Novavax (NASDAQ:NVAX) stock fell 6% on Sept. 21, and kept falling overnight, after a JP Morgan Chase analyst cut his price target from over $100/share down to just $27 with an “underperform” rating.
Eric Joseph said the action came after he revised the bank’s outlook for Novavax’s Covid-19 vaccine, called Nuvaxovid.
Shares trading at nearly $27.40 early on Sept. 21 were now trading at a little over $24 early on Sept. 22. Novavax’s market capitalization is now a little under $2 billion, and is down 90% on the year.
Novavax was a 2020 Covid-19 star on hopes for its vaccine, as developed with money from the Gates Foundation and the U.S. government. The company said then that its Matrix-M adjuvant would let it quickly ramp up production on a vaccine that wouldn’t require special handling.
But Novavax finished third in the vaccine race to MRNA-based solutions from Pfizer (NYSE:PFE), which got its technology from BionTech SE (NASDAQ:BNTX) of Germany, and Moderna (NASDAQ:MRNA). By this past April, I was calling the stock’s party over. At that time the stock was trading at $62 but most analysts, like the one from JP Morgan, still rated it highly.

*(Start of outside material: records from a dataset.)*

-- ==== Sys2Proof/Tests/Slice0.lean ====
section
/-! SUPPORT. Tests. Every expected value is the spec's: the vector's name of `95_test_vectors.md`, or the rule, stands in the
docstring. `CFG_A` and `CFG_B` are the spec's two test configurations (D25); neither is a claim about the hardware. The
second half holds one named witness for every statement that has hypotheses. -/

namespace Sys2Proof.Machine.Tests

/-! ### Helpers -/

/-- `CFG_A` (D25). -/
def cfgA : Params where
  P := 0x07ed0e9fa0d94a33#64
  initB := 0xb480a793d8e6c86c#64
  initC := 0x6fe2e5aaf078ebc9#64
  initD := 0x14f994a4c5259381#64
  odd := by decide
  distinct := by decide

/-- The reset state with a buffer in memory and in `BASE`, `LEN`, and a seed in `SEED`. -/
def holding (base : Word) (buf : List Byte) (seed : Word) : State :=
  { State.reset with
    base := base
    len := BitVec.ofNat 64 buf.length
    seed := seed
    mem := declareBytes [] base.toNat buf }

/-- The buffer `M(n)`: bytes 1, 2, ..., n. -/
def counting (n : Nat) : List Byte := (List.range n).map fun i => BitVec.ofNat 8 (i + 1)

/-- The buffer `TB`, "to be or not to be". -/
def toBe : List Byte :=
  [0x74, 0x6f, 0x20, 0x62, 0x65, 0x20, 0x6f, 0x72, 0x20, 0x6e, 0x6f, 0x74, 0x20, 0x74, 0x6f, 0x20, 0x62, 0x65]

/-- The operands of a hash of `buf` under `CFG_B`. -/
def ops (base : Word) (buf : List Byte) (seed : Word) : Operands := (holding base buf seed).operands Params.cfgB seed

/-! ### Well-formedness: one ill-formed term for each check -/

/-- `UNIT = 3` is refused (R50). -/
theorem test_wf_unit : CmdFields.wf ⟨3#2, 0#1, 0#61⟩ = false ∧ CmdFields.unitOk ⟨3#2, 0#1, 0#61⟩ = false := by decide

/-- `S = 1` with `UNIT = 0` is refused (R50). -/
theorem test_wf_seed_select :
    CmdFields.wf ⟨0#2, 1#1, 0#61⟩ = false ∧ CmdFields.seedSelectOk ⟨0#2, 1#1, 0#61⟩ = false := by decide

/-- A bit of `RSV` is refused, the lowest and the highest (R50). -/
theorem test_wf_reserved :
    CmdFields.reservedOk ⟨1#2, 0#1, 1#61⟩ = false ∧
    CmdFields.wf ⟨1#2, 0#1, 0x1000000000000000#61⟩ = false := by decide

/-- An even multiplier is no configuration (R7). -/
theorem test_config_even : ¬ RawParams.Valid ⟨2#64, 1#64, 2#64, 4#64⟩ := by decide

/-- Equal, zero, or equal to `DEFAULT_SEED`: no configuration (R8). -/
theorem test_config_distinct :
    ¬ RawParams.Valid ⟨1#64, 1#64, 2#64, 2#64⟩ ∧ ¬ RawParams.Valid ⟨1#64, 1#64, 0#64, 4#64⟩ ∧
    ¬ RawParams.Valid ⟨1#64, 0x16f11fe89b0d677c#64, 2#64, 4#64⟩ := by decide

/-- Memory not in canonical form: out of order, repeated, outside the address space (R30). -/
theorem test_memory_wf :
    ¬ Memory.wf [(2, 0), (1, 0)] ∧ ¬ Memory.wf [(1, 0), (1, 0)] ∧ ¬ Memory.wf [(2 ^ 64, 0)] ∧
    Memory.wf [(1, 0), (2 ^ 64 - 1, 7)] := by decide

/-! ### Decoding: words written bit by bit from R50 and R51, `RSV S UNIT` -/

/-- `UNIT = 00`, `S = 0`. -/
theorem test_decode_diffuse : decode (0b0#61 ++ 0b0#1 ++ 0b00#2) = .ok .diffuse := by decide

/-- `UNIT = 01`, `S = 0`. -/
theorem test_decode_seqHash : decode (0b0#61 ++ 0b0#1 ++ 0b01#2) = .ok .seqHash := by decide

/-- `UNIT = 10`, `S = 0`. -/
theorem test_decode_quadHash : decode (0b0#61 ++ 0b0#1 ++ 0b10#2) = .ok .quadHash := by decide

/-- `UNIT = 01`, `S = 1`. -/
theorem test_decode_seqHashs : decode (0b0#61 ++ 0b1#1 ++ 0b01#2) = .ok .seqHashs := by decide

/-- `UNIT = 10`, `S = 1`. -/
theorem test_decode_quadHashs : decode (0b0#61 ++ 0b1#1 ++ 0b10#2) = .ok .quadHashs := by decide

/-- V-E1 to V-E3: the reserved words of the vectors, each rejected by name. -/
theorem test_decode_reserved :
    decode 3#64 = .error .reservedUnit ∧ decode 7#64 = .error .reservedUnit ∧
    decode 4#64 = .error .seedSelectOnDiff ∧ decode 8#64 = .error .reservedBits ∧
    decode 0x0000000100000001#64 = .error .reservedBits ∧ decode 0x8000000000000000#64 = .error .reservedBits ∧
    decode 0xffffffffffffffff#64 = .error .reservedBits := by decide

/-- The rows of spec/opcode_table.json, and bits that lie above the row's width. -/
theorem test_decode_table_words :
    [0, 1, 2, 5, 6].map (decodeTableWord 64) =
      [some .diffuse, some .seqHash, some .quadHash, some .seqHashs, some .quadHashs] ∧
    decodeTableWord 64 3 = none ∧ decodeTableWord 8 0x105 = some .seqHashs := by decide

/-- Seven bytes or nine are no command word (R18, R50). -/
theorem test_decode_bytes_count :
    decodeBytes [1, 0, 0, 0, 0, 0, 0] = none ∧ decodeBytes [1, 0, 0, 0, 0, 0, 0, 0, 0] = none ∧
    decodeBytes [0, 0, 0, 0, 0, 0, 0, 1] = some (.error .reservedBits) := by decide

/-- A placed word is the very next action, and the step runs it (R52). -/
theorem test_fetch_runs :
    step (State.reset.withFetchWord 64 6) = exec .quadHashs State.reset ∧
    (State.reset.withFetchWord 64 6).script = [.wr .cmd 6#64] := ⟨rfl, rfl⟩

/-! ### Mnemonics and scripts -/

/-- R56: without regard to case; no other text. -/
theorem test_mnemonics :
    ofMnemonic? "quad.HashS".toList = some .quadHashs ∧ ofMnemonic? "DIFFUSE".toList = some .diffuse ∧
    ofMnemonic? "SEQ.HAS".toList = none ∧ ofRegName? "LEN".toList = some .len ∧ ofRegName? "RSV".toList = none := by
  decide

/-- R57: `seq.hash_seeded 0x1000, 18, 1` is five actions. -/
theorem test_expand :
    expandLine (.seqHashSeeded 0x1000#64 18#64 1#64) =
      [.wr .base 0x1000#64, .wr .len 18#64, .wr .seed 1#64, .wr .cmd 5#64, .rd .result] := by decide

/-- R57: `mem` declares bytes of the start state, and no action. -/
theorem test_script_start :
    (scriptStart [.mem 0x1000#64 [7, 8], .command .seqHash]).mem = [(0x1000, 7), (0x1001, 8)] ∧
    (scriptStart [.mem 0x1000#64 [7, 8], .command .seqHash]).script = [.wr .cmd 1#64] := by decide

/-! ### `DIFFUSE` -/

/-- V-DA7, V-DA5 and V-DB5: overflowing products, the top bit, the wrap of `CFG_B`. -/
theorem test_diffuse_values :
    diffG cfgA 0x0123456789abcdef#64 = 0x4d0a8fc9#64 ∧ diffG cfgA 0x8000000000000000#64 = 0xd06ca519#64 ∧
    diffG Params.cfgB 0xffffffffffffffff#64 = 0xfffffffe#64 := by decide

/-- V-R3: `RESULT`, `STATUS`, and `DIN` kept. -/
theorem test_diffuse_command :
    let t := diffuseCommand Params.cfgB { State.reset with din := 0x0123456789abcdef#64, status := 0x30#64 }
    t.result = 0x8acf1356#64 ∧ t.status = 0x01#64 ∧ t.din = 0x0123456789abcdef#64 := by decide

/-! ### `SEQ.HASHS` and `SEQ.HASH` -/

/-- V-M4: byte order. V-E5: a buffer that ends at the top of the address space. -/
theorem test_seqHashs :
    (seqCommand cfgA 0#64 (holding 0x2003#64 (counting 8) 0#64)).result = 0xb4b60152#64 ∧
    (seqCommand Params.cfgB 1#64 (holding 0xfffffffffffffffc#64 (counting 4) 1#64)).result = 0x04030203#64 := by decide

/-- V-S6: the lanes rotate back to lane a. -/
theorem test_seqHashs_wraps_lanes :
    (seqCommand cfgA 1#64 (holding 0x2003#64 (counting 33) 1#64)).result = 0xba0c8710#64 := by decide

/-- P2 and V-Q4 with the default seed. -/
theorem test_seqHash :
    (seqCommand cfgA defaultSeed (holding 0x1000#64 toBe 1#64)).result = 0x7b2f7043#64 ∧
    (seqCommand Params.cfgB defaultSeed (holding 0x1000#64 (counting 9) 1#64)).result = 0xbe047f6d#64 := by decide

/-! ### `QUAD.HASHS` and `QUAD.HASH` -/

/-- V-S6: one chunk and a tail of one byte, and `cur` kept. -/
theorem test_quadHashs :
    let s := { holding 0x2003#64 (counting 33) 1#64 with engine := { State.reset.engine with cur := 3 } }
    (quadCommand cfgA 1#64 s).result = 0xba0c8710#64 ∧ (quadCommand cfgA 1#64 s).engine.cur = 3 := by decide

/-- V-Q11, the longest tail; V-Q12, an empty tail. -/
theorem test_quadHash_tails :
    (quadCommand cfgA defaultSeed (holding 0#64 (counting 31) 0#64)).result = 0x08bd2984#64 ∧
    (quadCommand cfgA defaultSeed (holding 0#64 (counting 32) 0#64)).result = 0x44ae8c89#64 := by decide

/-- P2: a tail of 18 bytes with the default seed. -/
theorem test_quadHash :
    (quadCommand cfgA defaultSeed (holding 0x1000#64 toBe 1#64)).result = 0x7b2f7043#64 := by decide

/-! ### Errors, registers, the memory map, acceptance conditions -/

/-- V-E11: at the last address, an unreadable byte and then a wrapping range; V-E10: the illegal word comes first. -/
theorem test_errors :
    (seqCommand cfgA 0#64 { State.reset with base := 0xffffffffffffffff#64, len := 1#64 }).status = 0x30#64 ∧
    (seqCommand cfgA 0#64 { State.reset with base := 0xffffffffffffffff#64, len := 2#64 }).status = 0x20#64 ∧
    ∃ t, runCommand 3#64 { State.reset with base := 0xffffffffffffffff#64, len := 2#64 } = .next t ∧
      t.status = 0x10#64 := ⟨by decide, by decide, _, rfl, by decide⟩

/-- V-E8: one unreadable byte after the buffer's last readable one; `RESULT` stays. -/
theorem test_bus_error :
    let s := { holding 0x1000#64 toBe 1#64 with len := 19#64, result := 5#64 }
    (quadCommand cfgA 1#64 s).status = 0x30#64 ∧ (seqCommand cfgA 1#64 s).status = 0x30#64 ∧
    (quadCommand cfgA 1#64 s).result = 5#64 := by decide

/-- V-R1: every register reads 0 after reset. -/
theorem test_reset_view : State.reset.hostView = [0, 0, 0, 0, 0, 0, 0, 0] := by decide

/-- V-R3: what a read of registers 0 to 7 returns after the writes of that vector. -/
theorem test_register_writes :
    (((((State.reset.writeReg .seed 3#64).writeReg .base 4#64).writeReg .status 0xff#64).writeReg .result
      0xff#64).writeReg .reserved 0xff#64).hostView = [0, 0, 3, 4, 0, 0, 0, 0] := by decide

/-- R18: register 4 (`LEN`) lies at offset 32, little-endian. -/
theorem test_mapped_write :
    ∃ t, busWriteAction 32 [0x12, 0x34, 0, 0, 0, 0, 0, 0] State.reset = .next t ∧ t.len = 0x3412#64 :=
  ⟨_, rfl, by decide⟩

/-- R115 (E2) under both configurations. -/
theorem test_zero_sensitive : zeroSensitive cfgA ∧ zeroSensitive Params.cfgB := by decide

/-- R116 (E3) under `CFG_A`: the values of the two buffers differ, at 4097 and at 4098 bytes. -/
theorem test_position_dependent : positionDependent cfgA := by decide +kernel

/-- R117 (E4) under both configurations. -/
theorem test_tail_sensitive : tailSensitive cfgA ∧ tailSensitive Params.cfgB := by decide

/-! ### Witnesses: a state and operands that meet all hypotheses of each statement, at the boundaries of its clauses -/

/-- `ConfigurationsAreOddAndDistinct`, `EveryAdmissibleConfigurationIsPossible` and every statement over all
configurations. -/
theorem witness_configurations :
    Params.cfgB.toRawParams.Valid ∧ cfgA.toRawParams.Valid ∧ (Params.ofRaw cfgA.toRawParams).toRawParams = cfgA.toRawParams :=
  ⟨by decide, by decide, rfl⟩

Novavax has other vaccines in its pipeline, including one for the seasonal flu. But it has been unable to win approval in the past and lacks orders. Analysts now call it a risk-on stock in a risk-off market. Only six even tell Tipranks they follow it now and all their forecasts look dated.
NVAX Stock: What Happens Now
Before the Covid-19 pandemic began, Novavax was a $5/share stock. It could be headed there again.

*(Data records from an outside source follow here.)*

/-- Memory and everything kept per byte, sector, granule or frame of it. -/
structure Mem where
  /-- Bytes by physical address (R9). -/
  bytes : Cells 8 := []
  /-- Poison marks by 32-byte sector (R358). -/
  poison : Cells 1 := []
  /-- Canvas bytes by 2^27 × die + die canvas address (R55). -/
  canvas : Cells 8 := []
  canvasPoison : Cells 1 := []
  /-- Race stamps by sector, near and canvas (R132, R133). -/
  stamps : Cells 128 := []
  canvasStamps : Cells 128 := []
  /-- Granule counts, pending marks, enrolment by 4 KiB granule (R98-R100). -/
  counts : Cells 32 := []
  pend : Cells 1 := []
  enrol : Cells 20 := []
  /-- Owner of a 64 KiB frame, as context + 1: 257 is a frozen context whose slot has been returned, and 511 none now, where
  there has been one (R98, R100). -/
  owner : Cells 9 := []
  deriving DecidableEq, Repr

/-- What an image keeps of one core (R353). -/
structure CoreSave where
  frags : Tab Frag
  queues : Tab EngQueue
  grant : Option Nat
  tiles : Cells 32
  tilePoison : BitVec 8
  earlier : List TileCopy
  wslots : Tab WSlot
  latch : List Arrival
  ops : List MxOp
  deriving DecidableEq, Repr

/-- The image of a frozen context (R353): its context, queues, teams, warps and what their cores held, canvas by
2^27 × team + offset, standing and change-tree state, drawer requests not yet answered, stamps left behind, and the
name and size of the bytes the freeze wrote to the save area, by which a restore checks it. A restore in progress works on a
copy, which names its source. -/
structure Image where
  source : Option Nat := none
  ctx : Nat
  queues : Tab Queue
  teams : Tab Team
  warps : Tab Warp
  cores : Tab CoreSave
  canvas : Cells 8
  canvasPoison : Cells 1
  canvasStamps : Cells 128
  systems : Tab Sys
  raises : List Raise
  watchEvents : List (Nat × Nat)
  reaps : Tab Reap
  nodes : Tab Node
  frames : List Nat
  counts : Cells 32
  pend : Cells 1
  enrol : Cells 20
  reqs : List (Nat × Req)
  lost : Nat
  draw : Nat
  size : Nat
  deriving DecidableEq, Repr

/-- The machine. -/
structure State where
  plat : Platform := {}
  cycle : DWord := 0
  mem : Mem := {}
  hub : Hub := {}
  ctxs : Tab Ctx := []
  nodes : Tab Node := []
  systems : Tab Sys := []
  /-- Systems of frozen contexts, which are live though at rest (R278, R297). -/
  frozen : Tab Sys := []
  raises : List Raise := []
  reaps : Tab Reap := []
  /-- Watch events on their way: system, slot (R105). -/
  watchEvents : List (Nat × Nat) := []
  teams : Tab Team := []
  cores : Tab Core := []
  /-- Warps by 64 × (200 × die + core) + warp; 102400 is the Prologue Unit. -/
  warps : Tab Warp := []
  pu : Option PuRun := none
  links : Tab Link := []
  l2 : Tab (List TlbEntry) := []
  hubTlb : List TlbEntry := []
  /-- Walkers' caches of pointer entries, one for each die and, at 8, the hub's: space, level, index bits, entry
  (R17, R21). -/
  pointers : Tab (List (Nat × Nat × Nat × DWord)) := []
  /-- Page moves firmware has begun (R264): context, page, and of a move the driver asked for the old leaf, with where it
  stands; 0 for a migrate move. -/
  moves : List (Nat × Nat × DWord × Nat) := []
  images : Tab Image := []
  /-- Next team key, next request and operation number: names, not hardware. -/
  names : Nat := 1
  /-- The issuing path: warp and slot. -/
  cur : Nat × Nat := (0, 0)
  agenda : List Turn := []
  /-- Requests of steps of the hub that have entered their queues, while others of the step wait outside (R82). -/
  paid : List (Turn × Req) := []
  /-- In the step that is taken now: those of its requests that had entered before, those that have entered now, and the
  first that its queue does not take, for which the step waits (R82, R94). -/
  credit : List Req := []
  sent : List Req := []
  held : Option Req := none
  freeCtr : Nat := 0
  tick : Nat := 0
  rot : Nat := 0
  deriving DecidableEq, Repr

The company ended June with about $1.4 billion in the bank, but operating cash flow has been negative for four straight quarters, which seems unlikely to change. It needs to conserve that cash and win approval for its flu vaccine.
On the date of publication, Dana Blankenhorn held a long position in MRNA. The opinions expressed in this article are those of the writer, subject to the InvestorPlace.com Publishing Guidelines.